_Work order_
Although the data below holds other lines too, output only those from the line with "(tile : Fin" up to and including the line with "let t := blockMod", exactly as they appear.

------

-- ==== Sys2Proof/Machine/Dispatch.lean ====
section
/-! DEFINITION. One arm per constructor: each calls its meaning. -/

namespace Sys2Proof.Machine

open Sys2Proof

------

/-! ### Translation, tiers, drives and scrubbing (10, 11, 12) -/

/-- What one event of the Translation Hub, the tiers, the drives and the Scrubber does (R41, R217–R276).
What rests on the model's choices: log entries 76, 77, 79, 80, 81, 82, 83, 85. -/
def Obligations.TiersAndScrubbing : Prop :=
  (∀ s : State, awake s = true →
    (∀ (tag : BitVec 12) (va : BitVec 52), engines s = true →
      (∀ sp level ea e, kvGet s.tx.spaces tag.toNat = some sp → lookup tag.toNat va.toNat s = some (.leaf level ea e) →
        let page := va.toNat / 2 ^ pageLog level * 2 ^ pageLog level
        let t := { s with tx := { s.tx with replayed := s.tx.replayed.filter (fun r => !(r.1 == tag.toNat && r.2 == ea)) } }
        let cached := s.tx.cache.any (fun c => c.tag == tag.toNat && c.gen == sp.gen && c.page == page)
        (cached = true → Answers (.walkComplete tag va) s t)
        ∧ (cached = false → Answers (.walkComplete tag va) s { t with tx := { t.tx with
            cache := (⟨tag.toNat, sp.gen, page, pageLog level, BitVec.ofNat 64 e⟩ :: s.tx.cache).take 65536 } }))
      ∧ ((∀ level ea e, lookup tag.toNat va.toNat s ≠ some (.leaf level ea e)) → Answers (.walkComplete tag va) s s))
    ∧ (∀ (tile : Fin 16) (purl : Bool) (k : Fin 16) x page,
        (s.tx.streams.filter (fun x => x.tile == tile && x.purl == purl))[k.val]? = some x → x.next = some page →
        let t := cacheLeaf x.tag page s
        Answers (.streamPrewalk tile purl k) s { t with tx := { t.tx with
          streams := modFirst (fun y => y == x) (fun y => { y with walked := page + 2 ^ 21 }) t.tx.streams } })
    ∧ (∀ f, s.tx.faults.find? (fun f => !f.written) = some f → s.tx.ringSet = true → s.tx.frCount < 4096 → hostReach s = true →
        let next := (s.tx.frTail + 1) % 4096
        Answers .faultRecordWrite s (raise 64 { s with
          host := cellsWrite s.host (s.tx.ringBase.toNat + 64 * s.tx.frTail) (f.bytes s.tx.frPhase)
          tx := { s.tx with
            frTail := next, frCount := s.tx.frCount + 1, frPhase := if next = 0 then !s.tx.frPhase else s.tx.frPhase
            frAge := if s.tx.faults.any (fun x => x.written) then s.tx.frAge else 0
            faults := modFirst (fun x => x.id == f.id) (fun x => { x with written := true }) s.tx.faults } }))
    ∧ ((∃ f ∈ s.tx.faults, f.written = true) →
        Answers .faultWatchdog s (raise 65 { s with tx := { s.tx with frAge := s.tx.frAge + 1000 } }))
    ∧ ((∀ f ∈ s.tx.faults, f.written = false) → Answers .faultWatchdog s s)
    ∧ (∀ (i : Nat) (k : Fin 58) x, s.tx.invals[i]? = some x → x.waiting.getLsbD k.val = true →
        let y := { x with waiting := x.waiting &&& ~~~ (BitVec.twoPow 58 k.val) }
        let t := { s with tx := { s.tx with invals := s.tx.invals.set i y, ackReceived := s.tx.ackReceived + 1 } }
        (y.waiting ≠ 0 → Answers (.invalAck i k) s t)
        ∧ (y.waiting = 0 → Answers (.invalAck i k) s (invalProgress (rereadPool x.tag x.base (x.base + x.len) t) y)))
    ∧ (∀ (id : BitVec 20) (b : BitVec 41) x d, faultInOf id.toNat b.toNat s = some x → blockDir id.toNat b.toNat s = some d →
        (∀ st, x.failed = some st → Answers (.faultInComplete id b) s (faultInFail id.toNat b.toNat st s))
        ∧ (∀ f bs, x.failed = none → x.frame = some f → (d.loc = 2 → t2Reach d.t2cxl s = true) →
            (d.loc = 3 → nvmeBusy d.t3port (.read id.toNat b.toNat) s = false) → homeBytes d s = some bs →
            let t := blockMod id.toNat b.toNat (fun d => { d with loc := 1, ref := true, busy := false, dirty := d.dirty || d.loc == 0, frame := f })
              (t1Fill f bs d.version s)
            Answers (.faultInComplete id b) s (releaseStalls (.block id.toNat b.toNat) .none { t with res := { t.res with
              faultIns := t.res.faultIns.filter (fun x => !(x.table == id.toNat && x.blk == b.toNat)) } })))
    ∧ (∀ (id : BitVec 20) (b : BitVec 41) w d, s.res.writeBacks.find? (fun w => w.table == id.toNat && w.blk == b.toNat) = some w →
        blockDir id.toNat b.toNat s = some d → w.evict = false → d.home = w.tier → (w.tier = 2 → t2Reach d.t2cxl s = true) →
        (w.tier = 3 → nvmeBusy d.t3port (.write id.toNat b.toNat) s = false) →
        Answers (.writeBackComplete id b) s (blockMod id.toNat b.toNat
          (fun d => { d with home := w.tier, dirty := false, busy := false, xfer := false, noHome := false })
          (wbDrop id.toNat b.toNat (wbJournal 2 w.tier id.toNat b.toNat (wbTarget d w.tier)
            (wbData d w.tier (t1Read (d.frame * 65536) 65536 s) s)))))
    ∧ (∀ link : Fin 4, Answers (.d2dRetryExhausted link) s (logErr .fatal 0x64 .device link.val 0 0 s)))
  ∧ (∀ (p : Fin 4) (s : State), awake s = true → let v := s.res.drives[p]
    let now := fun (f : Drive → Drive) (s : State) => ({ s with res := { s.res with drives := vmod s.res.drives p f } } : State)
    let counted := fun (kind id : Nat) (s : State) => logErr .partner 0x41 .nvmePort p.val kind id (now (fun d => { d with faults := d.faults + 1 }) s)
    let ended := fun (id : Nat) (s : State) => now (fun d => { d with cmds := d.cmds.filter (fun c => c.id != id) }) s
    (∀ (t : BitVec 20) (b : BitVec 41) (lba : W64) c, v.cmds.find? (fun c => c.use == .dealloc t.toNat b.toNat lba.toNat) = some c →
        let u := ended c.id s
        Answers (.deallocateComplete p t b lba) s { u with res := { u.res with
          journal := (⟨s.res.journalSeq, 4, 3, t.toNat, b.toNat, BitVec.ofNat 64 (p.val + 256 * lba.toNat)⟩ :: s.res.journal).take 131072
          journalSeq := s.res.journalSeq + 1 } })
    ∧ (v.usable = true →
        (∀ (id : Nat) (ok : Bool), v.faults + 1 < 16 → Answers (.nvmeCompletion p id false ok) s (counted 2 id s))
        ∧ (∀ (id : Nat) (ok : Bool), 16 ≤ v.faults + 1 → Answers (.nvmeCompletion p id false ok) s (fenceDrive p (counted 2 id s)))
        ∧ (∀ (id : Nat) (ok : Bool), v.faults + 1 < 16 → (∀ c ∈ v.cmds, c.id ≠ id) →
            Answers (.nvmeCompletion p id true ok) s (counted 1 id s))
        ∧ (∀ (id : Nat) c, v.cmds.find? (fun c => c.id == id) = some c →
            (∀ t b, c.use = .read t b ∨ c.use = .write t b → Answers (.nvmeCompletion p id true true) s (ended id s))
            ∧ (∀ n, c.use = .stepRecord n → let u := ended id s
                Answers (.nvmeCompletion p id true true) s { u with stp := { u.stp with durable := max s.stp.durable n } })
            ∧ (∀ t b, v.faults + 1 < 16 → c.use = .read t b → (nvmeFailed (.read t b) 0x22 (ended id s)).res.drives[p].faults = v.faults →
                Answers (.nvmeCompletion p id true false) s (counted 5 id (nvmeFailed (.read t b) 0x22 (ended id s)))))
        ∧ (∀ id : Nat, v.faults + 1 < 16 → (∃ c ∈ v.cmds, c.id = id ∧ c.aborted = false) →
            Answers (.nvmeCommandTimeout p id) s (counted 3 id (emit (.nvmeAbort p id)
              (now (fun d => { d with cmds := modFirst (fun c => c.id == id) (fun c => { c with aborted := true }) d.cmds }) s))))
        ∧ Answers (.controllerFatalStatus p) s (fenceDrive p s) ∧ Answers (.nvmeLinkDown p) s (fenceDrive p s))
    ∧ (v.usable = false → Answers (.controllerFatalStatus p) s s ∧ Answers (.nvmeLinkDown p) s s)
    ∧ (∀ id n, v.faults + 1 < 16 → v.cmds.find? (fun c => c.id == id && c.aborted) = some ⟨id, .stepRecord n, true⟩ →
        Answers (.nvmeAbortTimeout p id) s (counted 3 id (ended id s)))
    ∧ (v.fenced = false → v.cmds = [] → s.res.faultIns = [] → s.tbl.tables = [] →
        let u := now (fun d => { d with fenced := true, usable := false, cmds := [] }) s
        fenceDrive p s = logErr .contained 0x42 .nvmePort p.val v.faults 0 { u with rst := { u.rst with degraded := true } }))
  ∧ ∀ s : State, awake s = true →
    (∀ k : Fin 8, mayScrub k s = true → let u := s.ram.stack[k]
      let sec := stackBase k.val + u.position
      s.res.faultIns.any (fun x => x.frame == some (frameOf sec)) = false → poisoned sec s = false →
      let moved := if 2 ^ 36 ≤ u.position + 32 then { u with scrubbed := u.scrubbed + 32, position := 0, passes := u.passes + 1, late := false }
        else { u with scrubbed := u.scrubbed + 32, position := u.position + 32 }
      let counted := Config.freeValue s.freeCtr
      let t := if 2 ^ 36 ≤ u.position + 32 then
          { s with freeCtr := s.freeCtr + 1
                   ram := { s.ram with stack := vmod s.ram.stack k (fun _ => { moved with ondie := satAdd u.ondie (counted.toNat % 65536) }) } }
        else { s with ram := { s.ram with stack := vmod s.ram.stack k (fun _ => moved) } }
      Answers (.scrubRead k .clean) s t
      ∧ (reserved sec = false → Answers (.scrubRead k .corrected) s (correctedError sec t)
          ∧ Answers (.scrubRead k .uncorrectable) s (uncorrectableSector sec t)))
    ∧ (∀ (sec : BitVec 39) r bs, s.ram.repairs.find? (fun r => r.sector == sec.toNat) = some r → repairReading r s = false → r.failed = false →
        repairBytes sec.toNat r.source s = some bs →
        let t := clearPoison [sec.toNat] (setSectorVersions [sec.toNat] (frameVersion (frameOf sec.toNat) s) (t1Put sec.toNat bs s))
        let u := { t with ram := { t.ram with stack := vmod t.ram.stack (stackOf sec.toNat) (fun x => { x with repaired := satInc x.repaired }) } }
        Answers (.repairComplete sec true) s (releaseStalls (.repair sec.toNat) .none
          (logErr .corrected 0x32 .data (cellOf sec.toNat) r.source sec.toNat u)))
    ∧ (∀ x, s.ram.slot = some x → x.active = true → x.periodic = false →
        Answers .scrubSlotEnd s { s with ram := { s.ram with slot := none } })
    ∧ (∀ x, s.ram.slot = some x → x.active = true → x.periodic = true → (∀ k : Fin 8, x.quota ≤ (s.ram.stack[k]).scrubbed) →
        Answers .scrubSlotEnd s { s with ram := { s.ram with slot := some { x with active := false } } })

------

_Result_
    ∧ (∀ (tile : Fin 16) (purl : Bool) (k : Fin 16) x page,
        (s.tx.streams.filter (fun x => x.tile == tile && x.purl == purl))[k.val]? = some x → x.next = some page →
        let t := cacheLeaf x.tag page s
        Answers (.streamPrewalk tile purl k) s { t with tx := { t.tx with
          streams := modFirst (fun y => y == x) (fun y => { y with walked := page + 2 ^ 21 }) t.tx.streams } })
    ∧ (∀ f, s.tx.faults.find? (fun f => !f.written) = some f → s.tx.ringSet = true → s.tx.frCount < 4096 → hostReach s = true →
        let next := (s.tx.frTail + 1) % 4096
        Answers .faultRecordWrite s (raise 64 { s with
          host := cellsWrite s.host (s.tx.ringBase.toNat + 64 * s.tx.frTail) (f.bytes s.tx.frPhase)
          tx := { s.tx with
            frTail := next, frCount := s.tx.frCount + 1, frPhase := if next = 0 then !s.tx.frPhase else s.tx.frPhase
            frAge := if s.tx.faults.any (fun x => x.written) then s.tx.frAge else 0
            faults := modFirst (fun x => x.id == f.id) (fun x => { x with written := true }) s.tx.faults } }))
    ∧ ((∃ f ∈ s.tx.faults, f.written = true) →
        Answers .faultWatchdog s (raise 65 { s with tx := { s.tx with frAge := s.tx.frAge + 1000 } }))
    ∧ ((∀ f ∈ s.tx.faults, f.written = false) → Answers .faultWatchdog s s)
    ∧ (∀ (i : Nat) (k : Fin 58) x, s.tx.invals[i]? = some x → x.waiting.getLsbD k.val = true →
        let y := { x with waiting := x.waiting &&& ~~~ (BitVec.twoPow 58 k.val) }
        let t := { s with tx := { s.tx with invals := s.tx.invals.set i y, ackReceived := s.tx.ackReceived + 1 } }
        (y.waiting ≠ 0 → Answers (.invalAck i k) s t)
        ∧ (y.waiting = 0 → Answers (.invalAck i k) s (invalProgress (rereadPool x.tag x.base (x.base + x.len) t) y)))
    ∧ (∀ (id : BitVec 20) (b : BitVec 41) x d, faultInOf id.toNat b.toNat s = some x → blockDir id.toNat b.toNat s = some d →
        (∀ st, x.failed = some st → Answers (.faultInComplete id b) s (faultInFail id.toNat b.toNat st s))
        ∧ (∀ f bs, x.failed = none → x.frame = some f → (d.loc = 2 → t2Reach d.t2cxl s = true) →
            (d.loc = 3 → nvmeBusy d.t3port (.read id.toNat b.toNat) s = false) → homeBytes d s = some bs →
            let t := blockMod id.toNat b.toNat (fun d => { d with loc := 1, ref := true, busy := false, dirty := d.dirty || d.loc == 0, frame := f })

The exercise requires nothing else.